So at six hours and fifty minutes of total play time, I finally finished episode 1. I should note that probably a good two to three of that was me either leaving the screen up while not actively playing, or just tooling around town getting lost. Realistically a normal playthrough would probably only take three or four hours.
Aside from the ongoing WTF factor, there are some interesting things about the game as a game:
- As far as I can tell, the game-world time passes 1:1 or pretty damned close to with real time. So if you've got, say, a five hour window before needing to complete the next piece of the story, you really can screw around for multiple hours doing whatever you want. There is a way to super-fast-forward through blocks of time, so it's not like you're stuck waiting the whole time, but it was a nice way to give you breathing room. It also helps with the open-world aspect, since you don't have to block off three hours of game time to drive for five minutes to get to the other side of the map.
- The NPC schedules are better realized than I was expecting. While I'm sure most of it is characters running through the same locations at the same times every day, I was really entertained when, towards the end of episode 1, a town meeting is called and (not a plot spoiler, just an unexpected surprise) about an hour beforehand the NPCs start leaving their places of business/homes/whatever, getting in their cars, and driving to the meeting location. Since the 'suspects' are all always tagged with name indicators, you could actually tail them all to the meeting, which they drive to in an orderly fashion and apparently following the speed limit. Since you have a two-hour window in which to trigger the start of the meeting, I was kind of expecting them to just teleport in when you started the sequence, so that they all actually were waiting for you to show up was kind of cool.

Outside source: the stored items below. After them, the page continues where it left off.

/-- PHASE, the recovery bit, the dies and FAILS after a start in full mode (13 R292). -/
theorem startDone_status (hd : r.dieOk = [true, true, true, true]) (hb : r.failedCores = []) (s : State) :
    (s.startDone r false).regF 0x290000 0 2 = 1 ∧ (s.startDone r false).regF 0x290000 8 4 = 0 ∧
      (s.startDone r false).regF 0x290000 3 1 = s.regF 0x290000 3 1 ∧ (s.startDone r false).regF 0x290000 4 4 = 15 := by
  have hw : (wired r s).updFloor.updGraftReg.regF 0x290000 3 1 = s.regF 0x290000 3 1 := by
    rw [State.regF, updFloor_updGraftReg_reg (by omega), wired_reg hb (by omega) (by omega), State.regF]
  rw [startDone_of_full hd]
  simp [State.setRegF_regF_self, State.setRegF_regF_of_disjoint, hw]

/-- A start in full mode whose tests all pass ends ready (13 R291, R292). -/
theorem deviceStart_ready (r : StartReport) (v : Word) (s : State) (h0 : s.regF 0x290000 0 2 = 0)
    (h3 : s.regF 0x290000 8 4 < 3) (hi : Image r s v) (hst : r.stacksOk = true)
    (hd : r.dieOk = [true, true, true, true]) (ht : r.timeOk = true) (hv : r.vendorOk = true)
    (ha : s.fuse ≤ r.vendorArc) (hh : r.hostOk = true) (hin : r.inTime = true) (hb : r.failedCores = []) :
    ∃ t, exec (.deviceStart r) s = .next t ∧ t.regF 0x290000 0 2 = 1 ∧ t.regF 0x290000 8 4 = 0 ∧
      t.regF 0x290000 3 1 = 0 ∧ t.regF 0x290000 4 4 = 15 ∧ t.hostUp = true ∧ t.fuse = r.vendorArc ∧
      t.graft = vendorGen ∧ t.reg 0x290004 = v ∧ t.caplist.length = 9 ∧
      (∀ p, p < Config.ports → p ∈ r.ports → t.regF (portOff p) 0 3 = 2 ∧ t.regF (portOff p) 4 4 = 8) ∧
      (∀ c, c < Config.cores → t.regF (0x291000 + 8 * c) 8 8 = c % Config.coresPerDie) ∧
      t.mem = s.mem ∧ t.warps = s.warps ∧ t.cores = s.cores := by
  have himg := startImage_of_image hi
  have hpass : startReason r false s.fuse = 0 := by
    simp [startReason, himg, hst, startDies_of_all hd, Config.dies, ht, hv, not_lt.2 ha, hh, hin]
  have he : evDeviceStart r s = (begun r s).startDone r false := by
    rw [evDeviceStart_of_full h0 h3, if_pos hpass]
  obtain ⟨hphase, hfails, hrec, hdies⟩ := startDone_status hd hb (begun r s)
  obtain ⟨b, c, hlen, hframe⟩ := startDone_frame hd (begun r s)
  have hwork : SameWork s ((begun r s).startDone r false) := by
    obtain ⟨hm, hw, hc⟩ := mapCores_sameWork hb (begun r s)
    obtain ⟨hm', hw', hc'⟩ := (begun_regsOnly r s).sameWork
    rw [hframe]
    exact ⟨hm.trans hm', hw.trans hw', hc.trans hc'⟩
  refine ⟨_, next_finish_congr he, hphase, hfails, hrec.trans ?_, hdies, congrArg State.hostUp hframe,
    congrArg State.fuse hframe, congrArg State.graft hframe, ?_, (congrArg (·.caplist.length) hframe).trans hlen,
    fun p hp hm => ?_, fun c hc => ?_, hwork⟩
  · rw [begun_status, State.setRegF_regF_self _ (by omega), Nat.zero_mod]
  · rw [State.finish_reg, startDone_reg hd (by omega) (by omega), wired_reg hb (by omega) (by omega), begun, himg]
    exact (State.setReg_reg ..).trans (if_pos rfl)
  · have hreg : ((begun r s).startDone r false).reg (portOff p) = (wired r (begun r s)).reg (portOff p) := by
      refine startDone_reg hd ?_ ?_ _ <;> simp only [portOff, Config.ports] at hp ⊢ <;> omega
    have hact := trainPorts_active hp (mem_answering hp hm)
      (loaded r (answering r).length ((begun r s).mapCores r [0, 1, 2, 3] false))
    simp only [State.regF, State.finish_reg, hreg]
    exact hact
  · have hc : c < 256 := hc
    have hreg : ((begun r s).startDone r false).reg (csOff c) = (wired r (begun r s)).reg (csOff c) := by
      refine startDone_reg hd ?_ ?_ _ <;> simp only [csOff] <;> omega
    have hport : (wired r (begun r s)).reg (csOff c) = ((begun r s).mapCores r [0, 1, 2, 3] false).reg (csOff c) := by
      refine trainPorts_reg ?_ ..
      simp only [csOff]
      omega
    have hphys := mapCores_phys hb hc (begun r s)
    rw [State.regF, ← hport, ← hreg] at hphys
    exact hphys

end FullStart

section FailedTests
variable {r : StartReport} {s : State}

/-- The first test of a start in full mode that fails, where an image passes (13 R291, R293). -/
theorem startReason_of_image {v : Word} (hi : Image r s v) : startReason r false s.fuse =
    if r.stacksOk = false then 3
    else if (startDies r false).length < Config.dies then 4
    else if r.timeOk = false then 5
    else if r.vendorOk = false ∨ r.vendorArc < s.fuse then 6
    else if r.hostOk = false then 7
    else if r.inTime = false then 8
    else 0 := by
  have hnil : (startDies r false = [] ∨ (startDies r false).length < Config.dies) ↔
      (startDies r false).length < Config.dies :=
    or_iff_right_of_imp fun h => by simp [h, Config.dies]
  simp [startReason, startImage_of_image hi, hnil]

/-- Each test of a start that fails gives its reason (13 R291, R293, R294). -/
theorem failed_tests (r : StartReport) (s : State) (h0 : s.regF 0x290000 0 2 = 0) (h3 : s.regF 0x290000 8 4 < 3)
    (hm : s.regF 0x290000 3 1 = 0) :
    (¬ FirstPasses r s → r.fw2SigOk = false → Fails (.deviceStart r) s 1) ∧
    (¬ FirstPasses r s → r.fw2SigOk = true → r.fw2Arc < s.fuse → Fails (.deviceStart r) s 2) ∧
    ((∃ v, Image r s v) → r.stacksOk = false → Fails (.deviceStart r) s 3) ∧
    ((∃ v, Image r s v) → r.stacksOk = true → (∃ d, d < 4 ∧ r.dieOk.getD d false = false) →
      Fails (.deviceStart r) s 4) ∧
    ((∃ v, Image r s v) → r.stacksOk = true → r.dieOk = [true, true, true, true] →
      (r.timeOk = false → Fails (.deviceStart r) s 5) ∧
      (r.timeOk = true → r.vendorOk = false ∨ r.vendorArc < s.fuse → Fails (.deviceStart r) s 6) ∧
      (r.timeOk = true → r.vendorOk = true → s.fuse ≤ r.vendorArc → r.hostOk = false →
        Fails (.deviceStart r) s 7) ∧
      (r.timeOk = true → r.vendorOk = true → s.fuse ≤ r.vendorArc → r.hostOk = true → r.inTime = false →
        Fails (.deviceStart r) s 8)) := by
  have hfail {why : Nat} (hr : startReason r false s.fuse = why) (hw : why ≠ 0 ∧ why < 2 ^ 8) :
      Fails (.deviceStart r) s why := deviceStart_fails h0 h3 hm hr hw.1 hw.2
  have hall (hd : r.dieOk = [true, true, true, true]) : ¬ (startDies r false).length < Config.dies := by
    rw [startDies_of_all hd]
    decide
  refine ⟨fun hn hs => hfail ?_ (by omega), fun hn hs ha => hfail ?_ (by omega), fun ⟨v, hi⟩ hs => hfail ?_ (by omega),
    fun ⟨v, hi⟩ hs ⟨d, hd, hbad⟩ => hfail ?_ (by omega), fun ⟨v, hi⟩ hs hd => ⟨fun ht => hfail ?_ (by omega),
      fun ht hv => hfail ?_ (by omega), fun ht hv ha hh => hfail ?_ (by omega), fun ht hv ha hh hin => hfail ?_ (by omega)⟩⟩
  · simp [startReason, startImage_of_none hn (.inl hs), hs]
  · simp [startReason, startImage_of_none hn (.inr ha), hs]
  · simp [startReason_of_image hi, hs]
  · simp [startReason_of_image hi, hs, startDies_length_lt hd hbad]
  · simp [startReason_of_image hi, hs, hall hd, ht]
  · simp [startReason_of_image hi, hs, hall hd, ht, hv]
  · simp [startReason_of_image hi, hs, hall hd, ht, hv, not_lt.2 ha, hh]
  · simp [startReason_of_image hi, hs, hall hd, ht, hv, not_lt.2 ha, hh, hin]

end FailedTests

section Power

- The Zach thing, while still pretty bizarre, actually sort of fits after a while. As weird as it is to watch the guy talk to nobody, him taking advice from Zach makes about as much sense as any other justification for letting a player dictate a character's actions.
Of course, the whole "this game is FREAKING WEIRD" aspect is still totally present. I accidentally apparently let my guy get very unhygienic and the game didn't say anything about it, I had to eventually work out that the flys were following him around.
Also I met a woman named Sigourney who just yelled at me repeatedly: "My pot is getting cold! My pot is getting cold!" while holding some kind of covered pot. She's so insane the main character takes time to tell his invisible friend she's a whackjob.